Saved data entries
Content starts

-- ==== Sys2Proof/Laws/Table.lean ====
section
/-!
SUPPORT. The syndrome table: lookup after insertion, that every table operation keeps the canonical form (reset's
table, the empty list, has it), what `patterns` holds, and the build as one lookup law.
-/

namespace Sys2Proof.Machine

open Sys2Proof

namespace Tab

variable {t : Table} {y z : Word} {n w : Nat}

/-! Lookup and insertion. -/

theorem find_nil (y : Word) : tableFind [] y = none := rfl

theorem mem_of_find (h : tableFind t y = some n) : (y, n) ∈ t := by
  induction t with
  | nil => cases h
  | cons p t ih =>
    rw [tableFind] at h
    split at h
    · next e => cases h; subst e; exact List.mem_cons_self
    · exact List.mem_cons_of_mem _ (ih h)

theorem find_none_iff : tableFind t y = none ↔ ∀ p ∈ t, p.1 ≠ y := by
  induction t with
  | nil => simp [find_nil]
  | cons p t ih =>
    rw [tableFind]
    split
    · next e => subst e; simp
    · next e => rw [ih]; simp [e]

theorem find_of_mem (hs : tableSorted t) (h : (y, n) ∈ t) : tableFind t y = some n := by
  induction t with
  | nil => cases h
  | cons p t ih =>
    obtain ⟨hp, ht⟩ := List.pairwise_cons.mp hs
    rw [tableFind]
    rcases List.mem_cons.mp h with rfl | h
    · simp
    · have := hp _ h
      rw [if_neg (by rintro rfl; simp at this), ih ht h]

/-- In a table in canonical form the lookup says exactly what the table lists. -/
theorem mem_iff_find (hs : tableSorted t) : (y, n) ∈ t ↔ tableFind t y = some n :=
  ⟨find_of_mem hs, mem_of_find⟩

theorem has_iff : tableHas t y = true ↔ ∃ n, tableFind t y = some n := Option.isSome_iff_exists

theorem weight_of_find (h : tableFind t y = some n) : tableWeight t y = n := by simp [tableWeight, h]

theorem mem_insert {p : Word × Nat} (h : p ∈ tableInsert t y n) : p = (y, n) ∨ p ∈ t := by
  induction t with
  | nil => simpa [tableInsert] using h
  | cons q t ih =>
    rw [tableInsert] at h
    split at h
    · simpa using h
    · split at h
      · rcases List.mem_cons.mp h with h | h
        · exact .inl h
        · exact .inr (List.mem_cons_of_mem _ h)
      · rcases List.mem_cons.mp h with h | h
        · exact .inr (h ▸ List.mem_cons_self)
        · exact (ih h).imp id (List.mem_cons_of_mem _)

/-- Insertion keeps the canonical form. -/
theorem insert_sorted (hs : tableSorted t) (y : Word) (n : Nat) : tableSorted (tableInsert t y n) := by
  induction t with
  | nil => simp [tableInsert]
  | cons q t ih =>
    obtain ⟨hq, ht⟩ := List.pairwise_cons.mp hs
    rw [tableInsert]
    split
    · next hlt =>
      refine List.pairwise_cons.mpr ⟨fun p hp => ?_, hs⟩
      rcases List.mem_cons.mp hp with rfl | hp
      · exact hlt
      · exact Nat.lt_trans hlt (hq p hp)
    · next hlt =>
      split
      · next e => subst e; exact List.pairwise_cons.mpr ⟨hq, ht⟩
      · next e =>
        refine List.pairwise_cons.mpr ⟨fun p hp => ?_, ih ht⟩
        rcases mem_insert hp with rfl | hp
        · have : q.1.toNat ≠ y.toNat := fun h => e (BitVec.eq_of_toNat_eq h)
          show q.1.toNat < y.toNat
          omega
        · exact hq p hp

/-- A lookup after an insertion (R9). -/
theorem find_insert (hs : tableSorted t) (y z : Word) (n : Nat) :
    tableFind (tableInsert t y n) z = if z = y then some n else tableFind t z := by
  induction t with
  | nil =>
    by_cases h : z = y
    · simp [tableInsert, tableFind, h]
    · simp [tableInsert, tableFind, h, Ne.symm h]
  | cons q t ih =>
    obtain ⟨hq, ht⟩ := List.pairwise_cons.mp hs
    rw [tableInsert]
    split
    · by_cases h : z = y
      · simp [tableFind, h]
      · simp [tableFind, h, Ne.symm h]
    · split
      · next e =>
        subst e
        by_cases h : z = q.1
        · simp [tableFind, h]
        · simp [tableFind, h, Ne.symm h]
      · next e =>
        rw [tableFind, ih ht]
        by_cases h : z = y
        · subst h; simp [e]
        · simp [tableFind, h]

/-! Recording (R150): the first weight recorded for a syndrome stays. -/

theorem record_sorted (hs : tableSorted t) (y : Word) (n : Nat) : tableSorted (tableRecord t y n) := by
  unfold tableRecord
  split
  · exact hs
  · exact insert_sorted hs y n

theorem find_record (hs : tableSorted t) (y z : Word) (n : Nat) :
    tableFind (tableRecord t y n) z = (tableFind t z).or (if y = z then some n else none) := by
  unfold tableRecord
  split
  · next h =>
    obtain ⟨k, hk⟩ := has_iff.mp h
    by_cases e : y = z
    · subst e; simp [hk]
    · simp [e]
  · next h =>
    have hn : tableFind t y = none := by simpa [tableHas] using h
    rw [find_insert hs]
    by_cases e : y = z
    · subst e; simp [hn]
    · simp [e, Ne.symm e]

/-- Every candidate recorded in turn, with no early stop. -/
def recordAll (h : BitMatrix) : List (Word × Nat) → Table → Table
  | [], t => t
  | p :: ps, t => recordAll h ps (tableRecord t (h.mulr p.1) p.2)

theorem recordAll_append (h : BitMatrix) (ps qs : List (Word × Nat)) (t : Table) :
    recordAll h (ps ++ qs) t = recordAll h qs (recordAll h ps t) := by
  induction ps generalizing t with
  | nil => rfl
  | cons p ps ih => exact ih _

theorem recordAll_sorted (h : BitMatrix) (ps : List (Word × Nat)) (hs : tableSorted t) :
    tableSorted (recordAll h ps t) := by
  induction ps generalizing t with
  | nil => exact hs
  | cons p ps ih => exact ih (record_sorted hs _ _)

/-- After recording, a syndrome's weight is the earlier one, else that of the first candidate producing it. -/
theorem find_recordAll (h : BitMatrix) (ps : List (Word × Nat)) (hs : tableSorted t) (y : Word) :
    tableFind (recordAll h ps t) y =
      (tableFind t y).or ((ps.find? fun p => h.mulr p.1 == y).map Prod.snd) := by
  induction ps generalizing t with
  | nil => simp [recordAll]
  | cons p ps ih =>
    rw [recordAll, ih (record_sorted hs _ _), find_record hs, List.find?_cons]
    by_cases e : h.mulr p.1 = y
    · cases tableFind t y <;> simp [e]
    · have : (h.mulr p.1 == y) = false := by simpa using e
      simp [e, this]

/-! A full table. -/

theorem keys_nodup (hs : tableSorted t) : (t.map fun p => p.1.toNat).Nodup := by
  rw [List.Nodup, List.pairwise_map]
  exact hs.imp fun h => Nat.ne_of_lt h

/-- A table with keys below `2^b` has at most `2^b` entries. -/
theorem count_le (hs : tableSorted t) {b : Nat} (hk : ∀ p ∈ t, p.1.toNat < 2 ^ b) : tableCount t ≤ 2 ^ b := by
  have hsub : (t.map fun p => p.1.toNat) ⊆ List.range (2 ^ b) := by
    intro k hk'
    obtain ⟨p, hp, rfl⟩ := List.mem_map.mp hk'
    exact List.mem_range.mpr (hk p hp)
  have := ((keys_nodup hs).subperm hsub).length_le
  simpa [tableCount] using this

/-- A table with `2^b` keys below `2^b` has every one of them. -/
theorem has_of_full (hs : tableSorted t) {b : Nat} (hk : ∀ p ∈ t, p.1.toNat < 2 ^ b)
    (hc : tableCount t = 2 ^ b) {y : Word} (hy : y.toNat < 2 ^ b) : tableHas t y = true := by
  have hsub : (t.map fun p => p.1.toNat) ⊆ List.range (2 ^ b) := by
    intro k hk'
    obtain ⟨p, hp, rfl⟩ := List.mem_map.mp hk'
    exact List.mem_range.mpr (hk p hp)
  have hperm := ((keys_nodup hs).subperm hsub).perm_of_length_le (by simpa [tableCount] using hc.ge)
  have hmem : y.toNat ∈ t.map fun p => p.1.toNat := hperm.mem_iff.mpr (List.mem_range.mpr hy)
  obtain ⟨p, hp, he⟩ := List.mem_map.mp hmem
  have : p.1 = y := BitVec.eq_of_toNat_eq he
  subst this
  exact has_iff.mpr ⟨p.2, find_of_mem hs hp⟩

theorem mulr_toNat_lt {h : BitMatrix} (hr : h.rows ≤ 64) (v : Word) : (h.mulr v).toNat < 2 ^ h.rows :=
  (ushiftRight_eq_zero_iff_toNat _ _).mp (Mat.mulr_shift hr v)

/-- What recording keeps: the canonical form and the bound on the keys. -/
def KeysOk (h : BitMatrix) (t : Table) : Prop := tableSorted t ∧ ∀ p ∈ t, p.1.toNat < 2 ^ h.rows

theorem KeysOk.record {h : BitMatrix} (hr : h.rows ≤ 64) (ht : KeysOk h t) (v : Word) (n : Nat) :
    KeysOk h (tableRecord t (h.mulr v) n) := by
  refine ⟨record_sorted ht.1 _ _, fun p hp => ?_⟩
  unfold tableRecord at hp
  split at hp
  · exact ht.2 p hp
  · rcases mem_insert hp with rfl | hp
    · exact mulr_toNat_lt hr v
    · exact ht.2 p hp

theorem KeysOk.recordAll {h : BitMatrix} (hr : h.rows ≤ 64) (ps : List (Word × Nat)) (ht : KeysOk h t) :
    KeysOk h (recordAll h ps t) := by
  induction ps generalizing t with
  | nil => exact ht
  | cons p ps ih => exact ih (ht.record hr _ _)

theorem recordAll_full {h : BitMatrix} (hr : h.rows ≤ 64) (ht : KeysOk h t) (hc : tableCount t = 2 ^ h.rows)
    (ps : List (Word × Nat)) : Tab.recordAll h ps t = t := by
  induction ps with
  | nil => rfl
  | cons p ps ih =>
    rw [Tab.recordAll, tableRecord, if_pos (has_of_full ht.1 ht.2 hc (mulr_toNat_lt hr _)), ih]

/-- Stopping once the table is full leaves nothing out. -/
theorem scanPatterns_eq {h : BitMatrix} (hr : h.rows ≤ 64) (w : Nat) (es : List Word) (ht : KeysOk h t) :
    scanPatterns h (2 ^ h.rows) w es t = Tab.recordAll h (es.map fun e => (e, w)) t := by
  induction es generalizing t with
  | nil => rfl
  | cons e es ih =>
    rw [scanPatterns]
    split
    · next hc => exact (recordAll_full hr ht hc _).symm
    · exact ih (ht.record hr _ _)

/-- The candidates of R150 with their weights, in the order they are tried. -/
def candidates (n : Nat) (ws : List Nat) : List (Word × Nat) :=
  ws.flatMap fun w => (patterns n w).map fun e => (e, w)

theorem scanWeights_eq {h : BitMatrix} (hr : h.rows ≤ 64) (ws : List Nat) (ht : KeysOk h t) :
    scanWeights h (2 ^ h.rows) ws t = Tab.recordAll h (candidates h.cols ws) t := by
  induction ws generalizing t with
  | nil => rfl
  | cons w ws ih =>
    rw [scanWeights, candidates, List.flatMap_cons, recordAll_append]
    split
    · next hc => rw [recordAll_full hr ht hc, recordAll_full hr ht hc]
    · rw [scanPatterns_eq hr w _ ht]
      exact ih (ht.recordAll hr _)

/-! The build. -/

theorem patterns_zero (n : Nat) : patterns n 0 = [0] := by cases n <;> rfl

theorem mulr_no_rows {h : BitMatrix} (hr : h.rows = 0) (v : Word) : h.mulr v = 0 := by
  rw [Mat.mulr_eq, List.eq_nil_of_length_eq_zero hr]; rfl

theorem candidates_range (n k : Nat) : ∃ ps, candidates n (List.range (k + 1)) = (0, 0) :: ps := by
  rw [candidates, List.range_succ_eq_map, List.flatMap_cons, patterns_zero]
  exact ⟨_, rfl⟩

theorem buildTable_keysOk {h : BitMatrix} (hr : h.rows ≤ 64) : KeysOk h (buildTable h) := by
  unfold buildTable
  split
  · next h0 => exact ⟨by simp, by simp [h0]⟩
  · have h0 : KeysOk h [] := ⟨List.Pairwise.nil, by simp⟩
    rw [scanWeights_eq hr _ h0]; exact h0.recordAll hr _

/-- The build leaves a table in canonical form. -/
theorem buildTable_sorted {h : BitMatrix} (hr : h.rows ≤ 64) : tableSorted (buildTable h) :=
  (buildTable_keysOk hr).1

/-- The weight of a syndrome in the built table is that of the first candidate that produces it. -/
theorem find_buildTable {h : BitMatrix} (hr : h.rows ≤ 64) (y : Word) :
    tableFind (buildTable h) y =
      ((candidates h.cols (List.range (h.cols + 1))).find? fun p => h.mulr p.1 == y).map Prod.snd := by
  unfold buildTable
  split
  · next h0 =>
    obtain ⟨ps, hps⟩ := candidates_range h.cols h.cols
    rw [hps, List.find?_cons]
    by_cases e : (0 : Word) = y
    · subst e; simp [mulr_no_rows h0, tableFind]
    · have : (h.mulr 0 == y) = false := by rw [mulr_no_rows h0]; simpa using e
      rw [this]
      have hn : (ps.find? fun p => h.mulr p.1 == y) = none := by
        rw [List.find?_eq_none]; intro p _; rw [mulr_no_rows h0]; simpa using e
      rw [hn]; simpa [tableFind] using e
  · rw [scanWeights_eq hr _ ⟨List.Pairwise.nil, by simp⟩, find_recordAll h _ List.Pairwise.nil, find_nil,
      Option.none_or]

/-- Syndrome 0 has weight 0 after every build (R153). -/
theorem find_buildTable_zero {h : BitMatrix} (hr : h.rows ≤ 64) : tableFind (buildTable h) 0 = some 0 := by
  obtain ⟨ps, hps⟩ := candidates_range h.cols h.cols
  rw [find_buildTable hr, hps, List.find?_cons, Mat.mulr_zero hr]
  rfl

theorem buildTable_weight_le {h : BitMatrix} (hr : h.rows ≤ 64) {p : Word × Nat} (hp : p ∈ buildTable h) :
    p.2 ≤ h.cols := by
  have := find_of_mem (buildTable_sorted hr) (y := p.1) (n := p.2) hp
  rw [find_buildTable hr] at this
  obtain ⟨q, hq, he⟩ := Option.map_eq_some_iff.mp this
  have hm := List.mem_of_find?_eq_some hq
  simp only [candidates, List.mem_flatMap, List.mem_range, List.mem_map] at hm
  obtain ⟨w, hw, e, _, rfl⟩ := hm
  rw [← he]; exact Nat.le_of_lt_succ hw

end Tab

end Sys2Proof.Machine
end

Content ends

» **TASK REQUIREMENTS**: Identify the lines of the entries containing the string "that". Copy each such line.

» **WORKED SOLUTION**:
SUPPORT. The syndrome table: lookup after insertion, that every table operation keeps the canonical form (reset's
/-- After recording, a syndrome's weight is the earlier one, else that of the first candidate producing it. -/
/-- The weight of a syndrome in the built table is that of the first candidate that produces it. -/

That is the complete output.